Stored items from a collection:
:::

/-- Every key that verifies has its bit. -/
theorem checkKeys_bits (s : State) : ∀ k, k < 13 → keyOk k = true → bit1 (rd (checkKeys s) supIdStat).toNat k = true := by
  intro k hk ok
  have all := foldl_establishes (P := fun t v => t < 64 → keyOk t = true → bit1 (rd v supIdStat).toNat t = true)
    (f := keyChecked) (fun t v low good => by rw [keyChecked_bit]; simp [low, good])
    (fun t t' v h low good => by rw [keyChecked_bit, h low good, Bool.true_or]) (List.range 13) s k (.inl (List.mem_range.mpr hk))
  exact all (by omega) ok

theorem checkKeys_springKept (s : State) : SpringKept s (checkKeys s) := .foldl _ (fun k _ v => keyChecked_springKept v k) s

/-! ### The choice of the firmware slot (R438, R484) -/

/-- What the choice of a slot keeps: the frame of bring-up, and the register of the keys. -/
def ChoiceKept (s u : State) : Prop := SpringKept s u ∧ rd u supIdStat = rd s supIdStat

namespace ChoiceKept

variable {s v u : State}

theorem refl (s : State) : ChoiceKept s s := ⟨.refl s, rfl⟩

theorem trans (h : ChoiceKept s v) (k : ChoiceKept v u) : ChoiceKept s u := ⟨h.1.trans k.1, k.2.trans h.2⟩

theorem upd {o : Nat} (h : pwrState ≠ o) (h' : supIdStat ≠ o) (f : Fld) (x : Nat) (s : State) : ChoiceKept s (upd o f x s) :=
  ⟨.upd h f x s, rd_upd_ne h' f x s⟩

theorem nv (f : NvmState → NvmState) (s : State) : ChoiceKept s (nv f s) := ⟨.nv f s, rfl⟩

theorem slot (i : Nat) (f : Fld) (x : Nat) (s : State) : ChoiceKept s (Machine.upd (nvmSlotStat i) f x s) :=
  .upd (by simp only [pwrState, nvmSlotStat]; omega) (by simp only [supIdStat, nvmSlotStat]; omega) f x s

theorem stat (f : Fld) (x : Nat) (s : State) : ChoiceKept s (Machine.upd nvmUpdStat f x s) := .upd (by decide) (by decide) f x s

theorem ite {c : Prop} [Decidable c] (h : ChoiceKept s v) (k : ChoiceKept s u) : ChoiceKept s (if c then v else u) := by
  split
  · exact h
  · exact k

end ChoiceKept

theorem Reports.choiceKept {s u : State} (h : Reports s u) : ChoiceKept s u := ⟨h.springKept, h.1 _ not_reportReg_supIdStat⟩

theorem Recorded.choiceKept {s u : State} (h : Recorded RecordReg s u) : ChoiceKept s u :=
  ⟨h.springKept not_recordReg_pwrState, h.1 _ (not_or.mpr ⟨not_reportReg_supIdStat, by decide⟩)⟩

theorem setFwSlot_choiceKept (i st r : Nat) (s : State) : ChoiceKept s (setFwSlot i st r s) := (ChoiceKept.slot i _ _ s).trans (.slot i _ _ _)

theorem lifeFirmware_choiceKept (slot kind reason : Nat) (s : State) : ChoiceKept s (lifeFirmware slot kind reason s) := by
  have word : ∀ i x v, ChoiceKept v (setLifeWord i x v) := fun i x v => ⟨.life _ v, rfl⟩
  have moved := foldl_related (R := ChoiceKept) .refl .trans (List.range 14)
    (f := fun v j => setLifeWord (322 + j) (lifeWord s (320 + j)) v) (fun j _ v => word _ _ v) s
  exact ((moved.trans (word _ _ _)).trans (word _ _ _)).trans (lifetimeWrite_recorded _).choiceKept

theorem writeBoot_choiceKept (kind active target tboots minutes reason : Nat) (md : List Byte) (rom : Bool) (s : State) :
    ChoiceKept s (writeBoot kind active target tboots minutes reason md rom s) := by
  have paged : ∀ v, ChoiceKept v (nvmPages arBoot 1 v) := fun v => (nvmPages_recorded RecordReg _ _ v).choiceKept
  have reasoned : ∀ v, ChoiceKept v (if kind = 5 ∨ kind = 6 then
      upd nvmUpdStat NvmUpdStat.lastReason reason (nv (fun x => { x with lastReason := reason }) v) else v) := fun v =>
    .ite ((ChoiceKept.nv _ v).trans (.stat _ _ _)) (.refl v)
  have lived : ∀ v, ChoiceKept v (if 4 ≤ kind then lifeFirmware target kind reason v else v) := fun v =>
    .ite (lifeFirmware_choiceKept _ _ _ v) (.refl v)
  exact .ite (.refl s) (((((((ChoiceKept.nv _ s).trans (paged _)).trans (.stat _ _ _)).trans (.stat _ _ _)).trans (reasoned _)).trans
    (logCoded_reports _ _ _ _ _ _ _ _).choiceKept).trans (lived _))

:::

> Aim of the task:
Retype all the data, keeping every character the same.

> Answer for the task:
/-- Every key that verifies has its bit. -/
theorem checkKeys_bits (s : State) : ∀ k, k < 13 → keyOk k = true → bit1 (rd (checkKeys s) supIdStat).toNat k = true := by
  intro k hk ok
  have all := foldl_establishes (P := fun t v => t < 64 → keyOk t = true → bit1 (rd v supIdStat).toNat t = true)
    (f := keyChecked) (fun t v low good => by rw [keyChecked_bit]; simp [low, good])
    (fun t t' v h low good => by rw [keyChecked_bit, h low good, Bool.true_or]) (List.range 13) s k (.inl (List.mem_range.mpr hk))
  exact all (by omega) ok

theorem checkKeys_springKept (s : State) : SpringKept s (checkKeys s) := .foldl _ (fun k _ v => keyChecked_springKept v k) s

/-! ### The choice of the firmware slot (R438, R484) -/

/-- What the choice of a slot keeps: the frame of bring-up, and the register of the keys. -/
def ChoiceKept (s u : State) : Prop := SpringKept s u ∧ rd u supIdStat = rd s supIdStat

namespace ChoiceKept

variable {s v u : State}

theorem refl (s : State) : ChoiceKept s s := ⟨.refl s, rfl⟩

theorem trans (h : ChoiceKept s v) (k : ChoiceKept v u) : ChoiceKept s u := ⟨h.1.trans k.1, k.2.trans h.2⟩

theorem upd {o : Nat} (h : pwrState ≠ o) (h' : supIdStat ≠ o) (f : Fld) (x : Nat) (s : State) : ChoiceKept s (upd o f x s) :=
  ⟨.upd h f x s, rd_upd_ne h' f x s⟩

theorem nv (f : NvmState → NvmState) (s : State) : ChoiceKept s (nv f s) := ⟨.nv f s, rfl⟩

theorem slot (i : Nat) (f : Fld) (x : Nat) (s : State) : ChoiceKept s (Machine.upd (nvmSlotStat i) f x s) :=
  .upd (by simp only [pwrState, nvmSlotStat]; omega) (by simp only [supIdStat, nvmSlotStat]; omega) f x s

theorem stat (f : Fld) (x : Nat) (s : State) : ChoiceKept s (Machine.upd nvmUpdStat f x s) := .upd (by decide) (by decide) f x s

theorem ite {c : Prop} [Decidable c] (h : ChoiceKept s v) (k : ChoiceKept s u) : ChoiceKept s (if c then v else u) := by
  split
  · exact h
  · exact k

end ChoiceKept

theorem Reports.choiceKept {s u : State} (h : Reports s u) : ChoiceKept s u := ⟨h.springKept, h.1 _ not_reportReg_supIdStat⟩

theorem Recorded.choiceKept {s u : State} (h : Recorded RecordReg s u) : ChoiceKept s u :=
  ⟨h.springKept not_recordReg_pwrState, h.1 _ (not_or.mpr ⟨not_reportReg_supIdStat, by decide⟩)⟩

theorem setFwSlot_choiceKept (i st r : Nat) (s : State) : ChoiceKept s (setFwSlot i st r s) := (ChoiceKept.slot i _ _ s).trans (.slot i _ _ _)

theorem lifeFirmware_choiceKept (slot kind reason : Nat) (s : State) : ChoiceKept s (lifeFirmware slot kind reason s) := by
  have word : ∀ i x v, ChoiceKept v (setLifeWord i x v) := fun i x v => ⟨.life _ v, rfl⟩
  have moved := foldl_related (R := ChoiceKept) .refl .trans (List.range 14)
    (f := fun v j => setLifeWord (322 + j) (lifeWord s (320 + j)) v) (fun j _ v => word _ _ v) s
  exact ((moved.trans (word _ _ _)).trans (word _ _ _)).trans (lifetimeWrite_recorded _).choiceKept

theorem writeBoot_choiceKept (kind active target tboots minutes reason : Nat) (md : List Byte) (rom : Bool) (s : State) :
    ChoiceKept s (writeBoot kind active target tboots minutes reason md rom s) := by
  have paged : ∀ v, ChoiceKept v (nvmPages arBoot 1 v) := fun v => (nvmPages_recorded RecordReg _ _ v).choiceKept
  have reasoned : ∀ v, ChoiceKept v (if kind = 5 ∨ kind = 6 then
      upd nvmUpdStat NvmUpdStat.lastReason reason (nv (fun x => { x with lastReason := reason }) v) else v) := fun v =>
    .ite ((ChoiceKept.nv _ v).trans (.stat _ _ _)) (.refl v)
  have lived : ∀ v, ChoiceKept v (if 4 ≤ kind then lifeFirmware target kind reason v else v) := fun v =>
    .ite (lifeFirmware_choiceKept _ _ _ v) (.refl v)
  exact .ite (.refl s) (((((((ChoiceKept.nv _ s).trans (paged _)).trans (.stat _ _ _)).trans (.stat _ _ _)).trans (reasoned _)).trans
    (logCoded_reports _ _ _ _ _ _ _ _).choiceKept).trans (lived _))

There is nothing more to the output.